Whilst the openness should be applauded, a little hint about the block would have ensured I completed the game in the 5 hours intended. This play time can be extended by grinding the levels to get all the gear which would be fun if the gear didn’t have little visual impact. I had hope that getting the Princes Armour, Dragon Sword and — shield might give my character an all new look for me to fawn over. Sadly, the upgrades seem to be statistic-based and only serve to dispatch your enemies sooner, rather than change the hero visually. The narrative follows young Wonderboy (or Wondergirl) after an epic battle with the Mecca Dragon. Wonderboy is subsequently cursed and turned into a half-human lizard man. Wonderboy must travel across the land and defeat the other big bosses in order to transform into the various other characters. Each new character comes with abilities that open up additional areas of the map.

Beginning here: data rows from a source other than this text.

-- ==== Sys2Proof/Tests/Slice0.lean ====
section
/-! SUPPORT. Tests: ill-formed commands, worked examples of the manual, and states that meet the hypotheses of the statements. -/
namespace Sys2Proof.Tests
open Sys2Proof.Machine

set_option Elab.async false

/-! ## Small states -/

/-- The state that a meaning answers. -/
def nextOf (x : Host.Outcome State Fault Refusal) : State := match x with | .next t => t | _ => State.reset

/-- The state after one command. -/
def after (c : Instr) (s : State) : State := nextOf (exec c s)

/-- In RUN, trained, with configuration space answering. -/
def up : State :=
  { State.reset with power := .run, resetIn := true, perst := true, cfgReady := true, pllLocked := true, trained := true }

/-- Page tables of PF0 at 0x1000: virtual gibibyte 0 is device memory from 0, gibibyte 1 host memory from 0, gibibyte 2 device
memory of module 0 behind the links, all writable (R159). -/
def tables : Memory := [(0x1000, 0x01), (0x1001, 0x20), (0x2000, 0x07), (0x2008, 0x27), (0x2010, 0x17)]

/-- A partition that serves, with PF0 as its tenant. -/
def base : State :=
  { (up.setPart 0 { up.part 0 with state := .active, memReady := true, latentSlots := 4, poolBase := 16 }).setBind 0
      { valid := true, overOk := true, rootValid := true, root := 1, gristMax := 8 } with mem := tables }

/-- Word 0 of a descriptor: opcode and OPERAND0 (R345). -/
def word0 (opcode operand : Nat) : Word64 := BitVec.ofNat 64 (opcode + operand * 2 ^ 32)

/-- A fetched command: opcode, OPERAND0, words 1 to 7. -/
def cmd (opcode operand : Nat) (rest : List Word64) : Running := { desc := word0 opcode operand :: rest }

/-- Ring 0 of PF0 runs a command. -/
def on (s : State) (c : Running) : State :=
  s.setSq 0 0 { s.sq 0 0 with state := .running, enable := true, log2 := 4, running := some c }

/-- `base` with a command on ring 0. -/
def onRing (c : Running) : State := on base c

/-- Did an engine's work end without a stop? -/
def ran {α : Type} (x : Except Stop α × Eng) : Bool := match x.1 with | .ok _ => true | .error _ => false

/-- Work that ended has a value. -/
theorem ran_spec {α : Type} {x : Except Stop α × Eng} (h : ran x = true) : ∃ v e, x = (.ok v, e) := by
  obtain ⟨v | v, e⟩ := x
  · cases h
  · exact ⟨v, e, rfl⟩

/-! ## Operands of gibibyte 0: `State.Reaches` and `State.ReachesApart` hold -/

/-- The MMU buffers of a module without stored errors. -/
theorem mmuBuf_clean (a : Acc) (e : Eng) (he : e.s.ecc = []) : (mmuBuf a).run.run e = (.ok (), e) := by
  obtain ⟨s, fl, dv, wr⟩ := e
  simp only at he
  simp [mmuBuf, meetBuf, getS, ExceptT.run, ExceptT.bind, ExceptT.mk, bind, StateT.bind, pure, StateT.pure, StateT.run, ExceptT.pure,
    get, getThe, MonadStateOf.get, liftM, monadLift, MonadLift.monadLift, ExceptT.lift, StateT.get, modify, modifyGet,
    MonadStateOf.modifyGet, StateT.modifyGet, ExceptT.bindCont, Functor.map, StateT.map, he, meetEcc]

/-- A structure read from memory without stored errors. -/
theorem readStruct_clean (a : Acc) (va pa n : Nat) (e : Eng) (he : e.s.ecc = []) :
    (readStruct a va pa n).run.run e = (.ok (e.s.mem.readN pa n), e) := by
  obtain ⟨s, fl, dv, wr⟩ := e
  simp only at he
  simp [readStruct, getS, modS, State.devRead, ExceptT.run, ExceptT.bind, ExceptT.mk, bind, StateT.bind, pure, StateT.pure, StateT.run,
    ExceptT.pure, get, getThe, MonadStateOf.get, liftM, monadLift, MonadLift.monadLift, ExceptT.lift, StateT.get, modify, modifyGet,
    MonadStateOf.modifyGet, StateT.modifyGet, ExceptT.bindCont, Functor.map, StateT.map, he, meetEcc]

/-- Work goes on from what its first part answers. -/
theorem run_bind {α β : Type} (m : Run α) (k : α → Run β) (e e' : Eng) (x : α) (h : m.run.run e = (.ok x, e')) :
    (m >>= k).run.run e = (k x).run.run e' := by
  simp only [ExceptT.run_bind, StateT.run_bind, h]; rfl

/-- The walk of an address of gibibyte 0 finds its leaf. -/
theorem walk_low (a : Acc) (va : Nat) (e : Eng) (he : e.s.ecc = []) (ha : e.s.partOf a.f = 0)
    (hd : e.s.inDram 0 0x1000 = true ∧ e.s.inRacePool 0x1000 = false ∧ e.s.inDram 0 0x2000 = true ∧ e.s.inRacePool 0x2000 = false)
    (h1 : e.s.mem.readN 0x1000 8 = natLe 8 0x2001) (h2 : e.s.mem.readN 0x2000 8 = natLe 8 7) (hv : va < 2 ^ 30) :
    (walk a va 3 0x1000).run.run e = (.ok (7, 30), e) := by
  have i3 : va / 2 ^ (12 + 9 * 3) % 512 = 0 := by omega
  have i2 : va / 2 ^ (12 + 9 * 2) % 512 = 0 := by omega
  have g : getS.run.run e = (.ok e.s, e) := rfl
  unfold walk
  rw [run_bind _ _ _ _ _ g, i3]
  simp only [ha, hd.1, hd.2.1, Bool.not_true, Bool.or_false, Bool.false_eq_true, if_false, Nat.mul_zero, Nat.add_zero]
  rw [run_bind _ _ _ _ _ (readStruct_clean a va _ _ e he), h1]
  have w1 : word64At (natLe 8 0x2001) 0 = 0x2001 := by decide
  have b1 : (!bitAt (0x2001 : Word64) 0 || fld (0x2001 : Word64) 11 6 != 0) = false := by decide
  have b2 : bitAt (0x2001 : Word64) 1 = false := by decide
  have b3 : (fld (0x2001 : Word64) 5 4 != 0 || fld (0x2001 : Word64) 63 44 != 0) = false := by decide
  have b4 : fld (0x2001 : Word64) 43 12 * 4096 = 0x2000 := by decide
  simp only [w1, b1, b2, b3, b4, Bool.false_eq_true, if_false]
  unfold walk
  rw [run_bind _ _ _ _ _ g, i2]
  simp only [ha, hd.2.2.1, hd.2.2.2, Bool.not_true, Bool.or_false, Bool.false_eq_true, if_false, Nat.mul_zero, Nat.add_zero]
  rw [run_bind _ _ _ _ _ (readStruct_clean a va _ _ e he), h2]
  have w2 : word64At (natLe 8 7) 0 = 7 := by decide
  have d1 : (!bitAt (7 : Word64) 0 || fld (7 : Word64) 11 6 != 0) = false := by decide
  have d2 : bitAt (7 : Word64) 1 = true := by decide
  have d3 : ((fld (7 : Word64) 5 4 = 3 || fld (7 : Word64) 5 4 ≠ 2 && fld (7 : Word64) 53 44 != 0) ||
    fld (7 : Word64) 5 4 = 0 && fld (7 : Word64) 63 54 != 0) = false := by decide
  have d4 : fld (7 : Word64) 63 12 * 4096 % 2 ^ (12 + 9 * (1 + 1)) = 0 := by decide
  simp only [w2, d1, d2, Bool.false_eq_true, if_false, if_true, OfNat.one_ne_ofNat, walk.leaf, d3, d4, ne_eq, not_true_eq_false]
  rfl

/-- An address of gibibyte 0 leads to the device address of the same number. -/
theorem translate_low (a : Acc) (w : Bool) (va : Nat) (s : State) (ha : a.f = 0) (he : s.ecc = []) (hb : s.bind 0 = base.bind 0)
    (hp : s.partOf 0 = 0)
    (hd : s.inDram 0 0x1000 = true ∧ s.inRacePool 0x1000 = false ∧ s.inDram 0 0x2000 = true ∧ s.inRacePool 0x2000 = false)
    (h1 : s.mem.readN 0x1000 8 = natLe 8 0x2001) (h2 : s.mem.readN 0x2000 8 = natLe 8 7) (hv : va < 2 ^ 30)
    (hr : s.reaches 0 va = true ∧ s.inRacePool va = false ∧ s.poolSlot 0 va = none) :
    ∃ e, (Machine.translate a w va).exec s = (.ok (.dev va, false), e) := by
  have hx : (Machine.translate a w va).run.run { s := s } = (.ok (.dev va, false), { s := s }) := by
    have g : getS.run.run ({ s := s } : Eng) = (.ok s, { s := s }) := rfl
    have r1 : (base.bind 0).rootValid = true := rfl
    have r2 : (base.bind 0).root.toNat * 4096 = 0x1000 := by decide
    unfold Machine.translate
    rw [run_bind _ _ _ _ _ (mmuBuf_clean a _ he), run_bind _ _ _ _ _ g]
    simp only [ha, hb, r1, r2, Bool.not_true, Bool.false_eq_true, if_false]
    rw [run_bind _ _ _ _ _ (walk_low a va _ he (by rw [ha]; exact hp) hd h1 h2 hv)]
    have c1 : fld (7 : Word64) 5 4 = 0 := by decide
    have c2 : bitAt (7 : Word64) 2 = true := by decide
    have c3 : fld (7 : Word64) 43 12 * 4096 = 0 := by decide
    have c4 : bitAt (7 : Word64) 3 = false := by decide
    have m : va % 2 ^ 30 = va := Nat.mod_eq_of_lt hv
    simp only [c1, c2, c3, c4, m]
    rw [run_bind _ _ _ _ _ g]
    simp only [hp, hr.1, hr.2.1, hr.2.2, Nat.zero_add, Bool.not_true, Bool.and_false, Bool.or_false, Bool.false_eq_true, if_false]
    rfl
  exact ⟨_, by unfold Run.exec; rw [hx]⟩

Wonderboy: The Dragons Trap sets the bar when it comes to retro remakes, as one touch of right trigger activates a screen wipe that changes the game back into its 8bit style (whilst keeping the modern screen ratio). Similarly, a click on the thumb stick switches between the updated sound and music, to the classic chip tunes and effects of the original.


Overall, Wonderboy hits all the right buttons for a nostalgic trip down memory lanes but with the added advantage of beautiful graphics and animations. It shows that classic games will always be fun and modern audiences can enjoy them too. The gameplay can get difficult at times and some hand holding wouldn’t have gone amiss. However, I really enjoyed my time with Wonderboy and recommend it to all those looking for a simple indie title that is a blast from the past.